-- ==== Sys2Proof/Safety.lean ====
section
/-! DEFINITION. What the claims speak of: the invariant of the block (10_state.md R30, R31), what a host can tell apart
(R36, R37), a failed run (70_reset_and_hazards.md R238), and the legal use of the block (R233). -/

namespace Sys2Proof.Machine

/-- `k` steps from a state (70_reset_and_hazards.md R238: a run applies the host's events one after another). -/
def State.runSteps (s : State) (k : Nat) : Host.Outcome State Fault Refusal := Host.Core.run Sys2Proof.core k s

/-- The event is a command, which is answered, and not a reset, which is not (30_encoding.md R78, 70 R230). -/
def Event.isCommand : Event → Bool
  | .command _ => true
  | .reset => false

/-- Every byte of `pending` at index `cnt mod 8` and above is zero (10_state.md R30). -/
abbrev State.zeroAboveLive (s : State) : Prop := s.pending.toNat / 2 ^ (8 * s.fill) = 0

/-- `pending` holds a final word: byte 7 is the low byte of the counter and the bytes from `cnt mod 8` to 6 are zero
(43_finalization_digest.md R160, R161). -/
abbrev State.holdsFinalWord (s : State) : Prop :=
  byteAt s.pending 7 = s.cnt.setWidth 8 ∧ (s.pending.toNat % 2 ^ 56) / 2 ^ (8 * s.fill) = 0

/-- The invariant every step keeps: 10_state.md R30 in ABSORBING, and what FINALIZE leaves in FINALIZED. -/
abbrev State.Inv (s : State) : Prop :=
  (s.phase = .absorbing → s.zeroAboveLive) ∧ (s.phase = .finalized → s.holdsFinalWord)

/-- The live bytes of the pending buffer, in order of index (10_state.md R31). -/
def State.liveBytes (s : State) : List Byte := (bytesLe s.pending).take s.fill

/-- Two states no host can tell apart: the same constants and phase, the same events to come and responses so far and,
only where an instance is live, the same lanes, pending buffer and low byte of the counter (10_state.md R28, R36, R37). -/
structure State.Indistinguishable (s t : State) : Prop where
  consts : s.consts = t.consts
  phase : s.phase = t.phase
  inbox : s.inbox = t.inbox
  responses : s.responses = t.responses
  lanes : s.phase = .absorbing → s.lanes = t.lanes
  pending : s.phase = .absorbing → s.pending = t.pending
  cnt : s.phase = .absorbing → s.cnt.toNat % 256 = t.cnt.toNat % 256

/-- The response is a FAULT (30_encoding.md R78). -/
def Response.isFault : Response → Bool
  | .done => false
  | .digest64 _ => false
  | .digest128 _ _ => false
  | .fault _ => true

/-- A run that contains a FAULT response is a failed run (70_reset_and_hazards.md R238). -/
def failedRun (rs : List Response) : Bool := rs.any Response.isFault

/-- The legal use of one instance: `CONSTRUCT ABSORB* (DIGEST64 | DIGEST128)` (70_reset_and_hazards.md R233). -/
structure Session where
  k0 : Word
  k1 : Word
  beats : List (List Byte)
  /-- DIGEST128 at the end instead of DIGEST64. -/
  wide : Bool
deriving DecidableEq, Repr

/-- Every beat of the session fits one ABSORB (30_encoding.md R74). -/
def Session.wf (u : Session) : Bool := u.beats.all fun b => decide (b.length ≤ beatMax)

/-- The commands of a session. -/
def Session.commands (u : Session) : List Instr :=
  .construct u.k0 u.k1 :: u.beats.map .absorb ++ [if u.wide then .digest128 else .digest64]

/-- The message of a session: the concatenation of its beats. -/
def Session.message (u : Session) : List Byte := u.beats.flatten

/-- The digest response the closed form gives for the session's key and message, over any initialization constants
(43_finalization_digest.md R166). -/
def Session.digest (c : Config.InitConstants) (u : Session) : Response :=
  if u.wide then
    .digest128 (keyedHash128 c u.k0 u.k1 u.message).1 (keyedHash128 c u.k0 u.k1 u.message).2
  else .digest64 (keyedHash64 c u.k0 u.k1 u.message)

/-- The responses of a session: DONE for CONSTRUCT and for each beat, then the digest. -/
def Session.responses (c : Config.InitConstants) (u : Session) : List Response :=
  .done :: u.beats.map (fun _ => .done) ++ [u.digest c]

end Sys2Proof.Machine
end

___

## Your instructions:
Repeat all of the data exactly as given.

## Exercise response:
-- ==== Sys2Proof/Safety.lean ====
section
/-! DEFINITION. What the claims speak of: the invariant of the block (10_state.md R30, R31), what a host can tell apart
(R36, R37), a failed run (70_reset_and_hazards.md R238), and the legal use of the block (R233). -/

namespace Sys2Proof.Machine

/-- `k` steps from a state (70_reset_and_hazards.md R238: a run applies the host's events one after another). -/
def State.runSteps (s : State) (k : Nat) : Host.Outcome State Fault Refusal := Host.Core.run Sys2Proof.core k s

/-- The event is a command, which is answered, and not a reset, which is not (30_encoding.md R78, 70 R230). -/
def Event.isCommand : Event → Bool
  | .command _ => true
  | .reset => false

/-- Every byte of `pending` at index `cnt mod 8` and above is zero (10_state.md R30). -/
abbrev State.zeroAboveLive (s : State) : Prop := s.pending.toNat / 2 ^ (8 * s.fill) = 0

/-- `pending` holds a final word: byte 7 is the low byte of the counter and the bytes from `cnt mod 8` to 6 are zero
(43_finalization_digest.md R160, R161). -/
abbrev State.holdsFinalWord (s : State) : Prop :=
  byteAt s.pending 7 = s.cnt.setWidth 8 ∧ (s.pending.toNat % 2 ^ 56) / 2 ^ (8 * s.fill) = 0

/-- The invariant every step keeps: 10_state.md R30 in ABSORBING, and what FINALIZE leaves in FINALIZED. -/
abbrev State.Inv (s : State) : Prop :=
  (s.phase = .absorbing → s.zeroAboveLive) ∧ (s.phase = .finalized → s.holdsFinalWord)

/-- The live bytes of the pending buffer, in order of index (10_state.md R31). -/
def State.liveBytes (s : State) : List Byte := (bytesLe s.pending).take s.fill

/-- Two states no host can tell apart: the same constants and phase, the same events to come and responses so far and,
only where an instance is live, the same lanes, pending buffer and low byte of the counter (10_state.md R28, R36, R37). -/
structure State.Indistinguishable (s t : State) : Prop where
  consts : s.consts = t.consts
  phase : s.phase = t.phase
  inbox : s.inbox = t.inbox
  responses : s.responses = t.responses
  lanes : s.phase = .absorbing → s.lanes = t.lanes
  pending : s.phase = .absorbing → s.pending = t.pending
  cnt : s.phase = .absorbing → s.cnt.toNat % 256 = t.cnt.toNat % 256

/-- The response is a FAULT (30_encoding.md R78). -/
def Response.isFault : Response → Bool
  | .done => false
  | .digest64 _ => false
  | .digest128 _ _ => false
  | .fault _ => true

/-- A run that contains a FAULT response is a failed run (70_reset_and_hazards.md R238). -/
def failedRun (rs : List Response) : Bool := rs.any Response.isFault

/-- The legal use of one instance: `CONSTRUCT ABSORB* (DIGEST64 | DIGEST128)` (70_reset_and_hazards.md R233). -/
structure Session where
  k0 : Word
  k1 : Word
  beats : List (List Byte)
  /-- DIGEST128 at the end instead of DIGEST64. -/
  wide : Bool
deriving DecidableEq, Repr

/-- Every beat of the session fits one ABSORB (30_encoding.md R74). -/
def Session.wf (u : Session) : Bool := u.beats.all fun b => decide (b.length ≤ beatMax)

/-- The commands of a session. -/
def Session.commands (u : Session) : List Instr :=
  .construct u.k0 u.k1 :: u.beats.map .absorb ++ [if u.wide then .digest128 else .digest64]

/-- The message of a session: the concatenation of its beats. -/
def Session.message (u : Session) : List Byte := u.beats.flatten

/-- The digest response the closed form gives for the session's key and message, over any initialization constants
(43_finalization_digest.md R166). -/
def Session.digest (c : Config.InitConstants) (u : Session) : Response :=
  if u.wide then
    .digest128 (keyedHash128 c u.k0 u.k1 u.message).1 (keyedHash128 c u.k0 u.k1 u.message).2
  else .digest64 (keyedHash64 c u.k0 u.k1 u.message)

/-- The responses of a session: DONE for CONSTRUCT and for each beat, then the digest. -/
def Session.responses (c : Config.InitConstants) (u : Session) : List Response :=
  .done :: u.beats.map (fun _ => .done) ++ [u.digest c]

end Sys2Proof.Machine
end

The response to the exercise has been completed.